What you will do
In the listing below, find every line with the string "prfBlock" and pull it out.

Input material
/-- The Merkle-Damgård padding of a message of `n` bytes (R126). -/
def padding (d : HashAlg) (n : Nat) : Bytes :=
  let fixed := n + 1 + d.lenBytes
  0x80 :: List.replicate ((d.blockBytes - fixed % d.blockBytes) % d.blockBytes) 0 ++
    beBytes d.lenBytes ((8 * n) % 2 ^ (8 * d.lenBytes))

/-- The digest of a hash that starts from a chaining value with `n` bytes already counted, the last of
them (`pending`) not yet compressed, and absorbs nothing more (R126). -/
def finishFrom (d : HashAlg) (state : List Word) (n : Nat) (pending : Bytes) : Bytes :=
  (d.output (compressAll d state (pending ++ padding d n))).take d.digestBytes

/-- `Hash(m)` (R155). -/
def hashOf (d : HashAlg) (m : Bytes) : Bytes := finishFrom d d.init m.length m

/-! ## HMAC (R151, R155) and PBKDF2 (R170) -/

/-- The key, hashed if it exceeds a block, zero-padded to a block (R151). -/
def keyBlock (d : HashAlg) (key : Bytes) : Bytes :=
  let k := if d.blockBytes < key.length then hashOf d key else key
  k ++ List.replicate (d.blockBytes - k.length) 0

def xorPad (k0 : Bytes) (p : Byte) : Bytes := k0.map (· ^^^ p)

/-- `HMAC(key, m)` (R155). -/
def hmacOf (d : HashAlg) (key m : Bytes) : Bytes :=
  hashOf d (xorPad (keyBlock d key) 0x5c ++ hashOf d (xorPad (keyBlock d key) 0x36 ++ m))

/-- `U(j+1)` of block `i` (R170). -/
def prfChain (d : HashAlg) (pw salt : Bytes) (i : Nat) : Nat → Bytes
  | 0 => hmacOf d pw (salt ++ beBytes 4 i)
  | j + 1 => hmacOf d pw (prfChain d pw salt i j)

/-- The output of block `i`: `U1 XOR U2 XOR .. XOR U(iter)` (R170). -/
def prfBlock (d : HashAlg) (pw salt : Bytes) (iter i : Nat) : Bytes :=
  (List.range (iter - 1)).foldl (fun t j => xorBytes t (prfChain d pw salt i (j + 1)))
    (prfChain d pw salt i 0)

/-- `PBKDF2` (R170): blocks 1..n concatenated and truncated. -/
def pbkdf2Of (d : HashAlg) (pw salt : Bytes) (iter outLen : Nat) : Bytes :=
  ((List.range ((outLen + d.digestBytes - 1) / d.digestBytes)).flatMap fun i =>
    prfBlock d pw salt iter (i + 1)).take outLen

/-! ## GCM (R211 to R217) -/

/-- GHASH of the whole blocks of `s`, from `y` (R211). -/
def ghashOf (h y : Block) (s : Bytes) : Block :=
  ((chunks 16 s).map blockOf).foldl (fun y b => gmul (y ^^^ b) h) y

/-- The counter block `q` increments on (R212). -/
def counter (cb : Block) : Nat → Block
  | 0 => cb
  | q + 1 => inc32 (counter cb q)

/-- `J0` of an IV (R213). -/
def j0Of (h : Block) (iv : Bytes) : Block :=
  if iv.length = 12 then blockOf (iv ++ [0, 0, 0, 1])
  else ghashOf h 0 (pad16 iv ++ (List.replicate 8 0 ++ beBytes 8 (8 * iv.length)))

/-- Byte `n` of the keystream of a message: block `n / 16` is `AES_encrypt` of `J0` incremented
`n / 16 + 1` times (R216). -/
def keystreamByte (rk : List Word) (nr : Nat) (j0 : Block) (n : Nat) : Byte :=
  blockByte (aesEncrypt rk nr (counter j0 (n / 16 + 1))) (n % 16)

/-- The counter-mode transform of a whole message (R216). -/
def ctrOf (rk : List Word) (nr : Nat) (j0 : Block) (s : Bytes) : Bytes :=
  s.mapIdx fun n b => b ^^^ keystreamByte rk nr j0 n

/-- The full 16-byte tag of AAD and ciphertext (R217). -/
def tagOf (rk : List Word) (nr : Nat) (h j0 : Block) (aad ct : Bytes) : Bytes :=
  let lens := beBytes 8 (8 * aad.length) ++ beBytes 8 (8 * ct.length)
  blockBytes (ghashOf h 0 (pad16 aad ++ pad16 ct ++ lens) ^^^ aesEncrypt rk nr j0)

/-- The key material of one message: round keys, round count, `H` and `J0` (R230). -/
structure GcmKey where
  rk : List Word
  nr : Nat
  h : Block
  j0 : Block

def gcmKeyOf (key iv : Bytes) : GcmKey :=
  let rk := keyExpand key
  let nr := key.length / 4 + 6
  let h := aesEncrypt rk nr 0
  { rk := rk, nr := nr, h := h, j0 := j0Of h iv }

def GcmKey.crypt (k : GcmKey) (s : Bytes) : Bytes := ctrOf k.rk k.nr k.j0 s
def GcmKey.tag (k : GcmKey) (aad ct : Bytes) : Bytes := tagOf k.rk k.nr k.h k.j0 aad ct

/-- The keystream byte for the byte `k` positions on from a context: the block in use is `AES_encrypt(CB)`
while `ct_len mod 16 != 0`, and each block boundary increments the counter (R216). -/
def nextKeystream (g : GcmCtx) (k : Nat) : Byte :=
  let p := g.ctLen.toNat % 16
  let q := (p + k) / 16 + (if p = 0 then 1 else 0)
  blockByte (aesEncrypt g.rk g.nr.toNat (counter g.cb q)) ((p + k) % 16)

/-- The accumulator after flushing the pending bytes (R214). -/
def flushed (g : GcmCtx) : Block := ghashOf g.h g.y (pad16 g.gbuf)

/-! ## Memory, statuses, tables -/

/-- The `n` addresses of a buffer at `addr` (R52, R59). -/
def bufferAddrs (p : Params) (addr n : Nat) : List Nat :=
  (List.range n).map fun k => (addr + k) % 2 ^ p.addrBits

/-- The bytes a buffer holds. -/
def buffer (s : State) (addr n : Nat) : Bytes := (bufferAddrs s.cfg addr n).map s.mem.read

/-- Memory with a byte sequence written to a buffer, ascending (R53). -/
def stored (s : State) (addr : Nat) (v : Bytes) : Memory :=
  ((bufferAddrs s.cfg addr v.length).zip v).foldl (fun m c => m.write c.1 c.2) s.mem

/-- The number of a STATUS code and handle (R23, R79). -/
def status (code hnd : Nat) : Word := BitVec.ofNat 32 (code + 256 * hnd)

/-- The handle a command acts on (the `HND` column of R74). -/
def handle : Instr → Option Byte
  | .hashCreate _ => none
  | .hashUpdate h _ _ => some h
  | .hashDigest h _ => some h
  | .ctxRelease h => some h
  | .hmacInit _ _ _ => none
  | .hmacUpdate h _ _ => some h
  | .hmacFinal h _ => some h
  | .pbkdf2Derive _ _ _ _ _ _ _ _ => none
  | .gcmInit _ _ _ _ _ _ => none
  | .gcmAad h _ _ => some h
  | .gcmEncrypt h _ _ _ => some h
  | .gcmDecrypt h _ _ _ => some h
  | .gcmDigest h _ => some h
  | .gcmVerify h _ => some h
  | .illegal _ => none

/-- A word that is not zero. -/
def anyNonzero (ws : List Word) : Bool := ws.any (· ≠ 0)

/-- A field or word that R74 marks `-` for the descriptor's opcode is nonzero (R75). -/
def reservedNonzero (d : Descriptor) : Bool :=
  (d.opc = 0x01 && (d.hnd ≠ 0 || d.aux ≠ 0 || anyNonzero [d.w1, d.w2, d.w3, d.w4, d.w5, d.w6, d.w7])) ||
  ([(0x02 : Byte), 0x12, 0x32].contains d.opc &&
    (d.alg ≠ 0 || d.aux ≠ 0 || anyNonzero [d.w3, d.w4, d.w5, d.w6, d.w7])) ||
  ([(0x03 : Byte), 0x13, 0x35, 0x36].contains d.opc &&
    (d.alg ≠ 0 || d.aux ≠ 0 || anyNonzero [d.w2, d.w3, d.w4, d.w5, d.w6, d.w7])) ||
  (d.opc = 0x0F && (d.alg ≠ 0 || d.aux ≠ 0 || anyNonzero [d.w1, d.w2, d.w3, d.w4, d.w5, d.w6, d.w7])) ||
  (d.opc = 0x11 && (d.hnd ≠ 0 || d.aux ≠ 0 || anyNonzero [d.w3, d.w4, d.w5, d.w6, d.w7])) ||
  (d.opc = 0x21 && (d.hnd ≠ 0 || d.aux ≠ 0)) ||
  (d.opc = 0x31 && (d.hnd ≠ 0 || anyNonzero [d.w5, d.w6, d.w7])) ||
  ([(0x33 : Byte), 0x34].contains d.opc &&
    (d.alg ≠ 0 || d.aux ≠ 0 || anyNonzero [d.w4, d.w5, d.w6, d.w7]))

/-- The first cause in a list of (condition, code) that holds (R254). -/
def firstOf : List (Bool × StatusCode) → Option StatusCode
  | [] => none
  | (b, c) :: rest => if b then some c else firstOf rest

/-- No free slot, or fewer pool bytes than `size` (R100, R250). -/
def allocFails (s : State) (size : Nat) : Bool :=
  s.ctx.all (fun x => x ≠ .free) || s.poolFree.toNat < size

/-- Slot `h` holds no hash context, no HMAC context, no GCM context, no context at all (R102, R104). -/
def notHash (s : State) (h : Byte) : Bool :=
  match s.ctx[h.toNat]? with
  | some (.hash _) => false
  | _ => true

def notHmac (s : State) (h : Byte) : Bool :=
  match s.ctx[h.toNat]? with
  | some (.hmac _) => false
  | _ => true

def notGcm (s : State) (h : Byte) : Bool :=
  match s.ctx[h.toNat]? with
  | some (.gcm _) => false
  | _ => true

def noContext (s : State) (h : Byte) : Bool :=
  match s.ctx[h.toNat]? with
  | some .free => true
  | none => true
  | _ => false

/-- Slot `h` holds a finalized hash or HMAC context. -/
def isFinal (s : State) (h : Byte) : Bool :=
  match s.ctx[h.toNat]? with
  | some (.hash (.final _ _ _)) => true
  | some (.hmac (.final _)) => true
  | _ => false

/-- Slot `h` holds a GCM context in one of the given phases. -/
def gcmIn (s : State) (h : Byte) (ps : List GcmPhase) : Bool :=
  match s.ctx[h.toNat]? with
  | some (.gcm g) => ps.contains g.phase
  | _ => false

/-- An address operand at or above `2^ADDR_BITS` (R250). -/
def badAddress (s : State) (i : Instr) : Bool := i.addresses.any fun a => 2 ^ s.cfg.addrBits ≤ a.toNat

Exercise answer
def prfBlock (d : HashAlg) (pw salt : Bytes) (iter i : Nat) : Bytes :=
    prfBlock d pw salt iter (i + 1)).take outLen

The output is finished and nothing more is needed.